(Stored data)
-- ==== Sys2Proof/Machine/Arrivals.lean ====
section
/-! DEFINITION. Messages at their homes and answers at their cores: windows (R58 to R60), the export table (R211), the
order of arrivals (R68, R451), puts, gets, reductions, reservations (R378 to R383), active messages and migrating threads
(R22, R145, R147), replies, acks and nacks (R369), and remote pushes and count-downs (R142, R149). -/

namespace Sys2Proof.Machine

/-! ## The order of arrivals -/

/-- Whether a message is of the request class (R200). -/
def isRequest : Body → Bool
  | .reply .. | .ack _ | .nack _ | .objReply _ | .mass .. | .commit _ | .withdrawal _ | .deliveryAck _ => false
  | _ => true

/-- Whether two requests to one core may meet in a bank; those that name no bytes meet every other. -/
def banksMeet (a b : Msg) : Bool :=
  (spans a).isEmpty || (spans b).isEmpty || (spans a).any fun x => (spans b).any fun y => bankMeets x y
/-- The same sending core (R451). -/
def sameSender (a b : Msg) : Bool := a.frank.pkg == b.frank.pkg && a.frank.core == b.frank.core
/-- Whether a message is a deferred notice that the answer of the `verchk.d` which released it follows (R240): it carries the
id of that request. -/
def noticeBefore (a b : Msg) : Bool :=
  (match a.body, b.body with | .notice .., .objReply _ => true | _, _ => false) && a.id != 0 && a.id == b.id && a.dest == b.dest
/-- Two messages to one place, the later of which waits for the earlier: requests of one sender, at a core where they may meet in
a bank, which is their home (R54, R68), or where the earlier waits in the crossbar (R451); a deferred notice and the answer that
follows it (R240). Host memory keeps one sender's order over all its lines (log 68). -/
def ordered (a b : Msg) : Bool :=
  (isRequest a.body && isRequest b.body && sameSender a b && a.dest == b.dest &&
    (match b.dest.home with | .core _ => a.waits || banksMeet a b | _ => true))
  || noticeBefore a b
/-- Whether a message is a reduction. -/
def isReduction : Body → Bool
  | .reduce .. | .vreduce .. => true
  | _ => false
/-- Whether an arrival that waits at the core holds a request back (R451): a reduction that waits for its frame, or that is held
for its turn (R150, log 23), holds its sending core's later requests until it is performed. -/
def Core.holdsBack (k : Core) (m : Msg) : Bool := (k.postbox ++ k.held).any fun e => isReduction e.body && sameSender e m

/-- Whether the core that a message is for has woken and is not under self-test: until then the crossbar holds it (R406,
R425). -/
def Chip.awakeFor (c : Chip) (m : Msg) : Bool :=
  match m.dest.home with
  | .core k => !(c.coreAt k).asleep && decide ((c.coreAt k).wakeAt ≤ c.now) && !c.underTest k
  | _ => true

/-- Whether a message's home has power: in state 4 the compute dies have none (R424). -/
def Chip.powered (c : Chip) (m : Msg) : Bool :=
  c.devState != 4 || (match m.dest.home with | .core _ | .hbm .. => false | _ => true)
/-- The n-th message in flight, when it is for this package and nothing earlier of its sender stands before it. -/
def Chip.arriving (c : Chip) (n : Nat) : Option Msg :=
  match c.net[n]? with
  | none => none
  | some m =>
    if m.dest.pkg == c.pkg && c.powered m && c.awakeFor m && !((c.net.take n).any fun e => ordered e m)
      && !(isRequest m.body && (match m.dest.home with | .core k => (c.coreAt k).holdsBack m | _ => false))
    then some m else none
/-- The n-th message left to wait in the crossbar, where it holds back its sender's later requests (R451): none once it is marked
as waiting. -/
def Chip.waitInCrossbar (c : Chip) (n : Nat) (m : Msg) : Option Chip :=
  if m.waits then none else some { c with net := c.net.set n { m with waits := true } }
/-- The n-th message taken from the network. -/
def Chip.taken (c : Chip) (n : Nat) : Chip := { c with net := c.net.eraseIdx n }

/-! ## Windows and the export table -/

/-- The lowest switch that two parties share, as a window's scope code (R13, R58): 0 signature to 4 system. -/
def Chip.switchOf (c : Chip) (fr : Frank) (core : Nat) : Nat :=
  if fr.pkg != c.pkg then 4
  else if sigOf fr.core == sigOf core then 0
  else if quireOf fr.core == quireOf core then 1
  else if dieOf fr.core == dieOf core then 2 else 3

/-- Whether one window admits a message (R58, R60): its right by bit number, the context, the distance, every byte. -/
def windowAdmits (w : Word) (right ctx dist : Nat) (sp : List (Nat × Nat)) : Bool :=
  tst w 63 && tst w right && (tst w 47 || bits w 57 48 == ctx) && decide (dist ≤ bits w 46 44)
  && sp.all fun x => decide (bits w 11 0 * 64 ≤ x.1) && decide (x.1 + x.2 ≤ bits w 27 16 * 64 + 64)

/-- The windows that a message is checked against: a `setc` of this cycle does not count yet (R404). -/
def Core.windowsAt (k : Core) (now : Nat) : List Word := (if k.winAt = now then k.winOld else k.win).toList

/-- One entry of the export table (R211). -/
structure Export where
  head : BitVec 64
  lo : Nat
  hi : Nat
  tail : Nat
  deriving DecidableEq, Repr

/-- Entry i (R211). -/
def Chip.exportAt (c : Chip) (i : Nat) : Export :=
  ⟨rd64 c.exports (32 * i), (rd64 c.exports (32 * i + 8)).toNat, (rd64 c.exports (32 * i + 16)).toNat,
   rdLe c.exports (32 * i + 24) 8⟩
/-- A valid entry (R211). -/
def Export.valid (e : Export) : Bool :=
  tst e.head 7 && bits e.head 6 1 == 0 && bits e.head 15 13 == 0 && bits e.head 30 28 == 0 && bits e.head 46 42 == 0
  && bits e.head 63 58 == 0 && e.tail == 0
/-- The entry covers a target's bytes (R211). -/
def Export.covers (e : Export) (m : Msg) (n : Nat) : Bool :=
  match m.dest.home with
  | .hbm _ _ => !tst e.head 0 && decide (e.lo ≤ m.addr) && decide (m.addr + n ≤ e.hi + 1)
  | .core k => tst e.head 0 && decide (e.lo ≤ k) && decide (k ≤ e.hi)
  | _ => false
/-- The entry admits a franking (R211). -/
def Export.admits (e : Export) (fr : Frank) : Bool :=
  (tst e.head 31 || bits e.head 27 16 == fr.pkg) && (tst e.head 47 || bits e.head 41 32 == fr.ctx)

/-- The context in which a message acts: its franking's on the package, the admitting entry's off it (R211). -/
def Chip.actingCtx (c : Chip) (m : Msg) (n right : Nat) : Option Nat :=
  if m.frank.pkg == c.pkg then some m.frank.ctx
  else
    match ((List.range 256).map c.exportAt).find? fun e => e.valid && e.covers m n && e.admits m.frank with
    | none => none
    | some e => if tst e.head (8 + right) then some (bits e.head 57 48) else none

/-- Whether a physical range lies in a page that is sealed or has moved (R190). -/
def Chip.isShut (c : Chip) (a n : Nat) : Bool := c.shut.any fun r => overlap a n r.1 r.2
/-- A host address among the sealed ranges, which stands above every address of HBM. -/
def hostMark : Nat := 2 ^ 60
/-- An address of the spine object area among the sealed ranges. -/
def spineMark : Nat := 2 ^ 61
/-- Whether a translated range lies in a page that is sealed or has moved (R190). -/
def Chip.physShut (c : Chip) (p : Phys) (n : Nat) : Bool :=
  match p.loc with
  | 0 => c.isShut p.pa n
  | 2 => c.isShut (hostMark + p.pa) n
  | 3 => c.isShut (spineMark + p.pa) n
  | _ => false

/-- The check of a request at its home (R60, R190, R211, R369): the nack status that refuses it, or the acting
context. -/
def Chip.admits (c : Chip) (m : Msg) (n window right : Nat) : Except Nat Nat :=
  match c.actingCtx m n right with
  | none => .error 3
  | some ctx =>
    match m.dest.home with
    | .core k =>
      if (spans m).any fun x => decide (x.1 + x.2 > Config.dataEnd) then .error 1
      else if m.frank.sup || ((c.coreAt k).windowsAt c.now).any fun w => windowAdmits w window ctx (c.switchOf m.frank k) (spans m) then
        .ok ctx
      else .error 1
    | .hbm _ _ =>
      if !installed m.addr n then .error (if m.frank.pkg == c.pkg then 4 else 3)
      else if c.isShut m.addr n then .error 2
      else if m.frank.pkg != c.pkg && window != 62 && c.inRegion m.addr n then .error 4
      else .ok ctx
    | .host => if m.frank.pkg != c.pkg then .error 3 else if c.isShut (hostMark + m.addr) n then .error 2 else .ok ctx
    | .spine => .error 3

/-! ## Puts, gets and atomics at their homes -/

/-- R378, R26: the payload is written, then the counter counts up; a poisoned counter stays as it is (log 64). -/
def Chip.putAt (c : Chip) (m : Msg) (d : List Byte) (ctr : Option Nat) : Chip :=
  let c := c.writeHome m.dest.home m.addr d
  match ctr, m.dest.home with
  | some o, .core k => c.modCore k fun x => x.countOne o
  | _, _ => c

/-- R378 -/
def execPutArrival (n : Nat) (s : State) : Host.Outcome State Fault Refusal :=
  event (fun c => match c.arriving n with
    | some m => match m.body with
      | .put d ctr =>
        let c := c.taken n
        match c.admits m d.length 61 1 with
        | .error st => some (c.answer m (.nack st))
        | .ok _ => some ((c.putAt m d ctr).answer m (.ack 0))
      | .piece d =>
        let c := c.taken n
        match c.admits m d.length 61 1 with
        | .error st => some (c.answer m (.nack st))
        | .ok _ => some ((c.putAt m d none).answer m (.ack 0))
      | _ => none
    | none => none) s

/-- R379, R61: the value, marked when it is poisoned (R453). -/
def execGetArrival (n : Nat) (s : State) : Host.Outcome State Fault Refusal :=
  event (fun c => match c.arriving n with
    | some m => match m.body with
      | .get k =>
        let c := c.taken n
        match c.admits m k 62 0 with
        | .error st => some (c.answer m (.nack st))
        | .ok _ =>
          if m.dest.home = .host ∧ c.hostFails m.addr k then some (c.answer m (.nack 4))
          else some (c.answer m (.reply (c.readHome m.dest.home m.addr k) (c.poisonAt m.dest.home m.addr k)))
      | _ => none
    | none => none) s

▶ What the exercise asks
Print each line, exactly as written, from the one that contains "else if m.frank.pkg" to the end of the data above, with both end lines included and nothing else.

▶ Solved problem
      else if m.frank.pkg != c.pkg && window != 62 && c.inRegion m.addr n then .error 4
      else .ok ctx
    | .host => if m.frank.pkg != c.pkg then .error 3 else if c.isShut (hostMark + m.addr) n then .error 2 else .ok ctx
    | .spine => .error 3

/-! ## Puts, gets and atomics at their homes -/

/-- R378, R26: the payload is written, then the counter counts up; a poisoned counter stays as it is (log 64). -/
def Chip.putAt (c : Chip) (m : Msg) (d : List Byte) (ctr : Option Nat) : Chip :=
  let c := c.writeHome m.dest.home m.addr d
  match ctr, m.dest.home with
  | some o, .core k => c.modCore k fun x => x.countOne o
  | _, _ => c

/-- R378 -/
def execPutArrival (n : Nat) (s : State) : Host.Outcome State Fault Refusal :=
  event (fun c => match c.arriving n with
    | some m => match m.body with
      | .put d ctr =>
        let c := c.taken n
        match c.admits m d.length 61 1 with
        | .error st => some (c.answer m (.nack st))
        | .ok _ => some ((c.putAt m d ctr).answer m (.ack 0))
      | .piece d =>
        let c := c.taken n
        match c.admits m d.length 61 1 with
        | .error st => some (c.answer m (.nack st))
        | .ok _ => some ((c.putAt m d none).answer m (.ack 0))
      | _ => none
    | none => none) s

/-- R379, R61: the value, marked when it is poisoned (R453). -/
def execGetArrival (n : Nat) (s : State) : Host.Outcome State Fault Refusal :=
  event (fun c => match c.arriving n with
    | some m => match m.body with
      | .get k =>
        let c := c.taken n
        match c.admits m k 62 0 with
        | .error st => some (c.answer m (.nack st))
        | .ok _ =>
          if m.dest.home = .host ∧ c.hostFails m.addr k then some (c.answer m (.nack 4))
          else some (c.answer m (.reply (c.readHome m.dest.home m.addr k) (c.poisonAt m.dest.home m.addr k)))
      | _ => none
    | none => none) s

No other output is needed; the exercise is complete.